● Exercise instructions: In the entries below, find the line with "home slice. -/" and the line with "def State.homeBytes (s". Return those two lines and all lines between them, exactly.
______________________________
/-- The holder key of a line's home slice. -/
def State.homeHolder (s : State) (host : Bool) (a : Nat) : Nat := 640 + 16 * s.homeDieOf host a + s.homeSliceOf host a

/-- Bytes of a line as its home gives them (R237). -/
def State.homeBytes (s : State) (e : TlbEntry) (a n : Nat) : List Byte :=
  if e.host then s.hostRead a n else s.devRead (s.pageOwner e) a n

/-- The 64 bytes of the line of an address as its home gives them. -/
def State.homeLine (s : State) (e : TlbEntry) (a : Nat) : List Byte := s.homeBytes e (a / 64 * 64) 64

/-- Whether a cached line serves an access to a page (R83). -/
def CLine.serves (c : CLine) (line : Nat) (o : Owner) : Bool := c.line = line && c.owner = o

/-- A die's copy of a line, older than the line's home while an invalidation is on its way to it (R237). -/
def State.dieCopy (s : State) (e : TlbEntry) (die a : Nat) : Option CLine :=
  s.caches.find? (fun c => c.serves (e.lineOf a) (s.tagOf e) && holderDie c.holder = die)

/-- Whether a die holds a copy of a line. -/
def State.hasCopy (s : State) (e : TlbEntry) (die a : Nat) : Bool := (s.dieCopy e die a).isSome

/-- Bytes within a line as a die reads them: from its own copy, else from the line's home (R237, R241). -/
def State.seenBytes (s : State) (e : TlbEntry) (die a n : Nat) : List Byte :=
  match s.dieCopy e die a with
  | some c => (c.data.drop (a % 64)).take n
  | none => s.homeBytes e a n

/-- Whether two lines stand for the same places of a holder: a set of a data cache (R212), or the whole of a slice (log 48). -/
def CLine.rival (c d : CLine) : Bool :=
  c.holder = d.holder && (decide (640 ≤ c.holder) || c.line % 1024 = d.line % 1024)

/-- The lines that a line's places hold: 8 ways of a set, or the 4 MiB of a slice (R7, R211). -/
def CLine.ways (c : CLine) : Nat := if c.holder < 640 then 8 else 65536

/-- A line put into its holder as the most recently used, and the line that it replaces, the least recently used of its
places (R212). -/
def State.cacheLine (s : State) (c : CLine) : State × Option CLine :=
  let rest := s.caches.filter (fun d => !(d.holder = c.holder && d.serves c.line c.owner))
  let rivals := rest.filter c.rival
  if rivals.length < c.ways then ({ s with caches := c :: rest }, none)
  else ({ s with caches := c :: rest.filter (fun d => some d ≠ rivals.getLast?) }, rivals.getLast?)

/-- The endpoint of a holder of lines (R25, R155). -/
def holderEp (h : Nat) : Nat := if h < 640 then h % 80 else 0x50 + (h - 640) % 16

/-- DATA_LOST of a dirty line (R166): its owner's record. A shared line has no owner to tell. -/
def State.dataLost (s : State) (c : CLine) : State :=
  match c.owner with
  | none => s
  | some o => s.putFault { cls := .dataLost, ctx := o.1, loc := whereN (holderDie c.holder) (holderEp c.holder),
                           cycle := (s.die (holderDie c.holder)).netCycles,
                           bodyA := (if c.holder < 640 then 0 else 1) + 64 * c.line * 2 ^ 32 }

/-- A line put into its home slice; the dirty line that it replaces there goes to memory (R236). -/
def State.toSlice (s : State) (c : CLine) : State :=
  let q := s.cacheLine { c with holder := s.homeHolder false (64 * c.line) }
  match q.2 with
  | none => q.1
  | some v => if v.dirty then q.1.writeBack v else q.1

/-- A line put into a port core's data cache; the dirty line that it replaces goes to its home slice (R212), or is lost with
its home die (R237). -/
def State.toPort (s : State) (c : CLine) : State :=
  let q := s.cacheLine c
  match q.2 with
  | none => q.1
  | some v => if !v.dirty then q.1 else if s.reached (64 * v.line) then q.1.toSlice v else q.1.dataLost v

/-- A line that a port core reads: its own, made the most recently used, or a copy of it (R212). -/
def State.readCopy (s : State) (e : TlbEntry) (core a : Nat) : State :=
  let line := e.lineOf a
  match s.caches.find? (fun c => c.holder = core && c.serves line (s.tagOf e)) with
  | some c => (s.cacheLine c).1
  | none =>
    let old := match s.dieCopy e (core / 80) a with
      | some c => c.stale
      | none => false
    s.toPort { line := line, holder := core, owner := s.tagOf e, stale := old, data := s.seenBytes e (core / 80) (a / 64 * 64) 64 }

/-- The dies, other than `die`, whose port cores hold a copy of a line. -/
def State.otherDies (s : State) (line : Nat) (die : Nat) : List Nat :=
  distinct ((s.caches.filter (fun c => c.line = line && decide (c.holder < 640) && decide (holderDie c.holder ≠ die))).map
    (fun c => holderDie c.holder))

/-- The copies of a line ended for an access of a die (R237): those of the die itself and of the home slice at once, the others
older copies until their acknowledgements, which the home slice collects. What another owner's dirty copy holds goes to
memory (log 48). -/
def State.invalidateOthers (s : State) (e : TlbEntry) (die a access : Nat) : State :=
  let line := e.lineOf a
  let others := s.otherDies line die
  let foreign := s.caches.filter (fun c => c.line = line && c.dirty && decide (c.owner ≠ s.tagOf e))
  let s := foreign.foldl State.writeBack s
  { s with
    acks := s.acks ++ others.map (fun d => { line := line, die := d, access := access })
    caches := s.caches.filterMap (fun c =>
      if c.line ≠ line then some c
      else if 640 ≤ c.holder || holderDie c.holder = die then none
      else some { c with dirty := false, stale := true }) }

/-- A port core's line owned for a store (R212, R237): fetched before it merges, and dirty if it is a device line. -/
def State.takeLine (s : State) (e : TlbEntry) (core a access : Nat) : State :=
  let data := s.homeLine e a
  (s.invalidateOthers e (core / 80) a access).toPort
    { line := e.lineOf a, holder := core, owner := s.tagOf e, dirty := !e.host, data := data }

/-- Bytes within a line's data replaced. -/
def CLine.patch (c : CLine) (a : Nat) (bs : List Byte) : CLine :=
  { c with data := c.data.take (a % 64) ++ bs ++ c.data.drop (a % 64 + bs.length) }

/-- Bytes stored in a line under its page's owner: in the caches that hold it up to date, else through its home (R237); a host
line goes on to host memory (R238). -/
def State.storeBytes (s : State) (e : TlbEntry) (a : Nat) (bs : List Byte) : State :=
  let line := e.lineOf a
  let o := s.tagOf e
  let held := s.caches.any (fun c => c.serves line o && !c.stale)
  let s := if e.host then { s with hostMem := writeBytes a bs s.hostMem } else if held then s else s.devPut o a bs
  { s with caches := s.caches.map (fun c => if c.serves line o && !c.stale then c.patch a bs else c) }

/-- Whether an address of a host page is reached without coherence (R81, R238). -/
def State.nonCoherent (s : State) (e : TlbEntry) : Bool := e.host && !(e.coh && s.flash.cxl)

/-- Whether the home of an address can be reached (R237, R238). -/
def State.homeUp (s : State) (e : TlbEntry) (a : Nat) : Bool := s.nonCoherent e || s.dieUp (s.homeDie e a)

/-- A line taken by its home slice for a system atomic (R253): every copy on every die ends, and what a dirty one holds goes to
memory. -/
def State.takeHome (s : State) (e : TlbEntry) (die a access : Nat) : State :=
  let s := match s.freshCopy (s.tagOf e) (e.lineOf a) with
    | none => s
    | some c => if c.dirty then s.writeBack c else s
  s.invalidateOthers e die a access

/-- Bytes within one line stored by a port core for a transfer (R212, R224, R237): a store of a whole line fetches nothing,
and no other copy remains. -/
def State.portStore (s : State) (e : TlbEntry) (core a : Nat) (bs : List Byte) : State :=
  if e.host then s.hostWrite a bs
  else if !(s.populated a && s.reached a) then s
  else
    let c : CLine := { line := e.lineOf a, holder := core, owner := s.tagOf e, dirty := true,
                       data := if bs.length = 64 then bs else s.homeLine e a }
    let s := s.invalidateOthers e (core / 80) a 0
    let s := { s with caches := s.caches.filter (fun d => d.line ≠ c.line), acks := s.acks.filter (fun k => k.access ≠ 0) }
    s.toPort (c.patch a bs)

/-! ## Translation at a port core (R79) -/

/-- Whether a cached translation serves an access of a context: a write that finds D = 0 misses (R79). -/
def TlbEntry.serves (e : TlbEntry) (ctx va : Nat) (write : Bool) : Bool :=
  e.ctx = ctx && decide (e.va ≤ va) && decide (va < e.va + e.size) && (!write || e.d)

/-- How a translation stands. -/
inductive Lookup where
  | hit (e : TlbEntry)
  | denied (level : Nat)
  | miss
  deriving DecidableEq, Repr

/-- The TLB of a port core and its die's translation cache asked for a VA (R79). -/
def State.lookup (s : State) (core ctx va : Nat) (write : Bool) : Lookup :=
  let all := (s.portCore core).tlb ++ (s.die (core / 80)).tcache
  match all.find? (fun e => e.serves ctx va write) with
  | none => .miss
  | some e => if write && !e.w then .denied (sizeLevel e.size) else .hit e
______________________________
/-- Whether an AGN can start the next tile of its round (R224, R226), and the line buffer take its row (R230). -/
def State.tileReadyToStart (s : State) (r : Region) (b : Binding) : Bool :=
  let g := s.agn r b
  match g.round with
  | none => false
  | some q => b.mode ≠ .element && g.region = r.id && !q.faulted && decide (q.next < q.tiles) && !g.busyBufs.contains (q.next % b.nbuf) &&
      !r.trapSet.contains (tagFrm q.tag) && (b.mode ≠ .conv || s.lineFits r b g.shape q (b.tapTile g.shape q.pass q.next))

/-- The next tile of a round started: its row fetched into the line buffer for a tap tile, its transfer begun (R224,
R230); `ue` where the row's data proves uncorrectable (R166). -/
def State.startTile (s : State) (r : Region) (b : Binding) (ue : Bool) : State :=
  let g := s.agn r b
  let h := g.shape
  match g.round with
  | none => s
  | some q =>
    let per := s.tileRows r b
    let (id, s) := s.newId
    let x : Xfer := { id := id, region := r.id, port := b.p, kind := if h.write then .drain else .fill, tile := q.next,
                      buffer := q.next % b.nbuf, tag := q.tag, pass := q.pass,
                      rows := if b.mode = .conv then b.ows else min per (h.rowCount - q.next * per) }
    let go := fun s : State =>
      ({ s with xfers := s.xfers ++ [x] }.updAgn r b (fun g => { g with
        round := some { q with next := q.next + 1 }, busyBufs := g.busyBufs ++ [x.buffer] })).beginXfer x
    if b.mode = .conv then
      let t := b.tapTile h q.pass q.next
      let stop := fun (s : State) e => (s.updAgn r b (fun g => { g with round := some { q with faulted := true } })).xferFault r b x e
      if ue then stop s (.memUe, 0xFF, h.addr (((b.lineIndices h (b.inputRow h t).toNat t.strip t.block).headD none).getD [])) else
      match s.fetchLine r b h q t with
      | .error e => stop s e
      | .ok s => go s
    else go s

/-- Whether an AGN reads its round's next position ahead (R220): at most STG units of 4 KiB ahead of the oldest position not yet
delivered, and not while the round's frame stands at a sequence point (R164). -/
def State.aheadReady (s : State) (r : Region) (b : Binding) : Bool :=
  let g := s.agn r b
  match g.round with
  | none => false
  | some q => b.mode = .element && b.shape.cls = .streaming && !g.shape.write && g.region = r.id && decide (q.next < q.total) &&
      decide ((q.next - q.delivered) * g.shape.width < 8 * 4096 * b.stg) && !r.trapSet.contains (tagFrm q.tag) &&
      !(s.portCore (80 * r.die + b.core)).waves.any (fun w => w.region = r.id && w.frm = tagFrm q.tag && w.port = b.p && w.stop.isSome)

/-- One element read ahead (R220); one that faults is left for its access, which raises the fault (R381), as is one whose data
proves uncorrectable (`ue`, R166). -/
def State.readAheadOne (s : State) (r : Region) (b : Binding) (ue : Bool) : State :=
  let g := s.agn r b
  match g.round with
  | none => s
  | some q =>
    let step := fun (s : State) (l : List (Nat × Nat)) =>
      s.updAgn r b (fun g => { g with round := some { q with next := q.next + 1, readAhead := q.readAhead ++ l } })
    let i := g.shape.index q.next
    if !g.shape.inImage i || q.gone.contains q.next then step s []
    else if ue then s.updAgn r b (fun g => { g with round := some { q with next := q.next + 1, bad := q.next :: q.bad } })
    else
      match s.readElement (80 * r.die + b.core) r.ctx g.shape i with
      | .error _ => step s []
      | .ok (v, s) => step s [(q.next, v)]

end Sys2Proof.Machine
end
______________________________
● Your solution:
/-- The holder key of a line's home slice. -/
def State.homeHolder (s : State) (host : Bool) (a : Nat) : Nat := 640 + 16 * s.homeDieOf host a + s.homeSliceOf host a

/-- Bytes of a line as its home gives them (R237). -/
def State.homeBytes (s : State) (e : TlbEntry) (a n : Nat) : List Byte :=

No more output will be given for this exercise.